I believe it is God’s privilege to determine what is right and wrong, despite human laws that may say otherwise.

I believe that if science wants everyone to believe it is strictly fact-based, then all scientists need to consider every possibility instead of indiscriminately throwing some out.

I believe that my faith is an integral part of who I am and everything I do, so asking me to set any portion of it aside for any reason keeps me from being my best as an employee, spouse, friend or family member.

In the end, it all comes down to a struggle for consistency: are we really honest about who we are and what we believe, and do those statements of being and belief play-out in our everyday lives in such a way that we cannot help but package ourselves into a gift-wrapped box for presentation to our Lord?  If so, then we can leave all pretense behind and state with full confidence: “I am a Christian.”

Don’t discount “Numbers”

I admit it.  There are some books of the Bible I enjoy reading and studying more than others.  Yes, I play favorites with God’s Word.

In a general sense, I enjoy the books that read like a story more than their “thou shalt” and “thou shalt not” relatives.  That goes for both the Old and New Testaments.

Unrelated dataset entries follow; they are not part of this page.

theorem kept_readGranules {st0 : State} {y0 : List (Nat × Nat × Nat × Nat)} {y1 : State} (hk : Kept st0 y1) : Kept st0 (readGranules y0 y1).1 := by
  induction y0 generalizing y1 with
  | nil => unfold readGranules; with_reducible repeat' first
    | assumption
    | (dsimp only)
    | refine kept_fst ?_ (by assumption)
    | apply kept_readMem
    | apply kept_foldl
    | apply kept_foldl_fst
    | apply kept_getD
    | intro _
    | split
    | exact kept_pair _ (by assumption)
    | (unfold Kept; dsimp only; first | refine kept_parts ?_ | refine kept_parts_out ?_ | refine kept_parts_put ?_ | refine kept_parts_regs ?_ | refine kept_parts_filter ?_)
    | contradiction
  | cons xx tt ih => unfold readGranules; with_reducible repeat' first
    | apply ih
    | assumption
    | (dsimp only)
    | refine kept_fst ?_ (by assumption)
    | apply kept_readMem
    | apply kept_foldl
    | apply kept_foldl_fst
    | apply kept_getD
    | intro _
    | split
    | exact kept_pair _ (by assumption)
    | (unfold Kept; dsimp only; first | refine kept_parts ?_ | refine kept_parts_out ?_ | refine kept_parts_put ?_ | refine kept_parts_regs ?_ | refine kept_parts_filter ?_)
    | contradiction

theorem kept_setMat {st0 : State} {s : State} {l : Nat} {m : MatRun} (hk : Kept st0 s) : Kept st0 (setMat s l m) := by
  unfold setMat
  with_reducible repeat' first
    | assumption
    | (dsimp only)
    | refine kept_fst ?_ (by assumption)
    | apply kept_setCore
    | apply kept_foldl
    | apply kept_foldl_fst
    | apply kept_getD
    | intro _
    | split
    | exact kept_pair _ (by assumption)
    | (unfold Kept; dsimp only; first | refine kept_parts ?_ | refine kept_parts_out ?_ | refine kept_parts_put ?_ | refine kept_parts_regs ?_ | refine kept_parts_filter ?_)
    | contradiction

theorem kept_matEnd {st0 : State} {s : State} {l : Nat} {k : Nat} {seq : Nat} {st : Status} {detail : Nat} (hk : Kept st0 s) : Kept st0 (matEnd s l k seq st detail) := by
  unfold matEnd
  with_reducible repeat' first
    | assumption
    | (dsimp only)
    | refine kept_fst ?_ (by assumption)
    | apply kept_setVeng
    | apply kept_setRun
    | apply kept_dropMat
    | apply kept_foldl
    | apply kept_foldl_fst
    | apply kept_getD
    | intro _
    | split
    | exact kept_pair _ (by assumption)
    | (unfold Kept; dsimp only; first | refine kept_parts ?_ | refine kept_parts_out ?_ | refine kept_parts_put ?_ | refine kept_parts_regs ?_ | refine kept_parts_filter ?_)
    | contradiction

theorem kept_setPred {st0 : State} {s : State} {l : Nat} {k : Nat} {n : Nat} {p : PredSlot} (hk : Kept st0 s) : Kept st0 (setPred s l k n p) := by
  unfold setPred
  with_reducible repeat' first
    | assumption
    | (dsimp only)
    | refine kept_fst ?_ (by assumption)
    | apply kept_setCore
    | apply kept_foldl
    | apply kept_foldl_fst
    | apply kept_getD
    | intro _
    | split
    | exact kept_pair _ (by assumption)
    | (unfold Kept; dsimp only; first | refine kept_parts ?_ | refine kept_parts_out ?_ | refine kept_parts_put ?_ | refine kept_parts_regs ?_ | refine kept_parts_filter ?_)
    | contradiction

theorem kept_learnBlock {st0 : State} {s : State} {l : Nat} {m : MatRun} {d : List Byte} {b : Nat} {accs : List Nat} (hk : Kept st0 s) : Kept st0 (learnBlock s l m d b accs) := by
  unfold learnBlock
  with_reducible repeat' first
    | assumption
    | (dsimp only)
    | refine kept_fst ?_ (by assumption)
    | apply kept_setPred
    | apply kept_foldl
    | apply kept_foldl_fst
    | apply kept_getD
    | intro _
    | split
    | exact kept_pair _ (by assumption)
    | (unfold Kept; dsimp only; first | refine kept_parts ?_ | refine kept_parts_out ?_ | refine kept_parts_put ?_ | refine kept_parts_regs ?_ | refine kept_parts_filter ?_)
    | contradiction

theorem kept_stageBlock {st0 : State} {s : State} {l : Nat} {m : MatRun} {d : List Byte} {b : Nat} {codes : List Nat} (hk : Kept st0 s) : Kept st0 (stageBlock s l m d b codes) := by
  unfold stageBlock
  with_reducible repeat' first
    | assumption
    | (dsimp only)
    | refine kept_fst ?_ (by assumption)
    | apply kept_setMat
    | apply kept_writeMem
    | apply kept_matEnd
    | apply kept_foldl
    | apply kept_foldl_fst
    | apply kept_getD
    | intro _
    | split
    | exact kept_pair _ (by assumption)
    | (unfold Kept; dsimp only; first | refine kept_parts ?_ | refine kept_parts_out ?_ | refine kept_parts_put ?_ | refine kept_parts_regs ?_ | refine kept_parts_filter ?_)
    | contradiction

theorem kept_convertBlock {st0 : State} {s : State} {l : Nat} {j : Nat} {m : MatRun} {d : List Byte} {b : Nat} {accs : List Nat} (hk : Kept st0 s) : Kept st0 (convertBlock s l j m d b accs) := by
  unfold convertBlock
  with_reducible repeat' first
    | assumption
    | (dsimp only)
    | refine kept_fst ?_ (by assumption)
    | apply kept_countSat
    | apply kept_inc
    | apply kept_stageBlock
    | apply kept_foldl
    | apply kept_foldl_fst
    | apply kept_getD
    | intro _
    | split
    | exact kept_pair _ (by assumption)
    | (unfold Kept; dsimp only; first | refine kept_parts ?_ | refine kept_parts_out ?_ | refine kept_parts_put ?_ | refine kept_parts_regs ?_ | refine kept_parts_filter ?_)
    | contradiction

theorem kept_epiStart {st0 : State} {s : State} {l : Nat} {j : Nat} {m : MatRun} {d : List Byte} {b : Nat} {accs : List Nat} (hk : Kept st0 s) : Kept st0 (epiStart s l j m d b accs) := by
  unfold epiStart
  with_reducible repeat' first
    | assumption
    | (dsimp only)
    | refine kept_fst ?_ (by assumption)
    | apply kept_setVeng
    | apply kept_foldl
    | apply kept_foldl_fst
    | apply kept_getD
    | intro _
    | split
    | exact kept_pair _ (by assumption)
    | (unfold Kept; dsimp only; first | refine kept_parts ?_ | refine kept_parts_out ?_ | refine kept_parts_put ?_ | refine kept_parts_regs ?_ | refine kept_parts_filter ?_)
    | contradiction

theorem kept_vEnd {st0 : State} {s : State} {l : Nat} (hk : Kept st0 s) : Kept st0 (vEnd s l) := by
  unfold vEnd
  with_reducible repeat' first
    | assumption
    | (dsimp only)
    | refine kept_fst ?_ (by assumption)
    | apply kept_writeRuns
    | apply kept_setVeng
    | apply kept_setRun
    | apply kept_convertBlock
    | apply kept_foldl
    | apply kept_foldl_fst
    | apply kept_getD
    | intro _
    | split
    | exact kept_pair _ (by assumption)
    | (unfold Kept; dsimp only; first | refine kept_parts ?_ | refine kept_parts_out ?_ | refine kept_parts_put ?_ | refine kept_parts_regs ?_ | refine kept_parts_filter ?_)
    | contradiction

theorem kept_sparseCheck {st0 : State} {s : State} {l : Nat} {j : Nat} {d : List Byte} (hk : Kept st0 s) : Kept st0 (sparseCheck s l j d).1 := by
  unfold sparseCheck
  with_reducible repeat' first
    | assumption
    | (dsimp only)
    | refine kept_fst ?_ (by assumption)
    | apply kept_readGranules
    | apply kept_inc
    | apply kept_foldl
    | apply kept_foldl_fst
    | apply kept_getD
    | intro _
    | split
    | exact kept_pair _ (by assumption)
    | (unfold Kept; dsimp only; first | refine kept_parts ?_ | refine kept_parts_out ?_ | refine kept_parts_put ?_ | refine kept_parts_regs ?_ | refine kept_parts_filter ?_)
    | contradiction

theorem kept_matmulGo {st0 : State} {l : Nat} {k : Nat} {s : State} {q : QTile} {j : Nat} (hk : Kept st0 s) : Kept st0 (matmulGo l k s q j) := by
  unfold matmulGo
  with_reducible repeat' first
    | assumption
    | (dsimp only)
    | refine kept_fst ?_ (by assumption)
    | apply kept_setPred
    | apply kept_setCore
    | apply kept_sparseCheck
    | apply kept_setRun
    | apply kept_inc
    | apply kept_setFlight
    | apply kept_foldl
    | apply kept_foldl_fst
    | apply kept_getD
    | intro _
    | split
    | exact kept_pair _ (by assumption)
    | (unfold Kept; dsimp only; first | refine kept_parts ?_ | refine kept_parts_out ?_ | refine kept_parts_put ?_ | refine kept_parts_regs ?_ | refine kept_parts_filter ?_)
    | contradiction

The Book of Numbers is no exception.  To the uninitiated, the title seems foreboding – a warning that dusty census records, cumbersome rules and step-by-step job descriptions await – certainly that is true to some point.  But those who patiently wade into the text and persevere through 36 chapters will find memorable treasures and interesting tidbits that make it one of my favorites.

Here are some highlights:

  • Chapters 2&3 recount how God arranged the tribes of Israel when camping and traveling.  This was not some unorganized mob!
  • Chapter 5 includes the test for an adulterous wife.
  • In chapter 12, Miriam and Aaron conspire against their brother, Moses.
  • Chapters 13 & 14 include the well-known story of the 12 spies in the Promised Land and how Joshua and Caleb were the only ones who remained faithful.  This is also where God declares 40 years of wandering in the desert as punishment.
  • In 15:32-36 we learn just how serious God is about keeping the Sabbath.
  • Could the earth actually swallow people or fire consume them?  Check-out chapter 16.
  • Chapter 17: God doesn’t just chooses a leader.  He does it with style!
  • Why couldn’t Moses enter the Promised Land?  Find out in chapter 20.
  • Medical personnel and hospitals are often adorned with an image of two snakes wrapped around a winged staff.  This is called a “caduceus,” introduced in chapter 21.
  • A talking donkey is featured in chapter 22.
  • Chapter 27: God appoints Joshua to succeed Moses.
  • God establishes the rules around vows and the circumstances under which they can be broken in chapter 30.
  • Chapter 32: Some of the Israelites settled on the east side of the Jordan River.
  • Have you ever tried to track progress on a long car trip using a map?  Chapter 33 traces each step of the Israelites’ 40 year journey to the Promised Land!
  • The Promised Land’s boundary lines are established in chapter 34.
  • Chapter 35 establishes cities of refuge where someone who kills another person accidentally can expect a fair trial and protection from revenge.

Make it a point to study this gem – the Book of Numbers!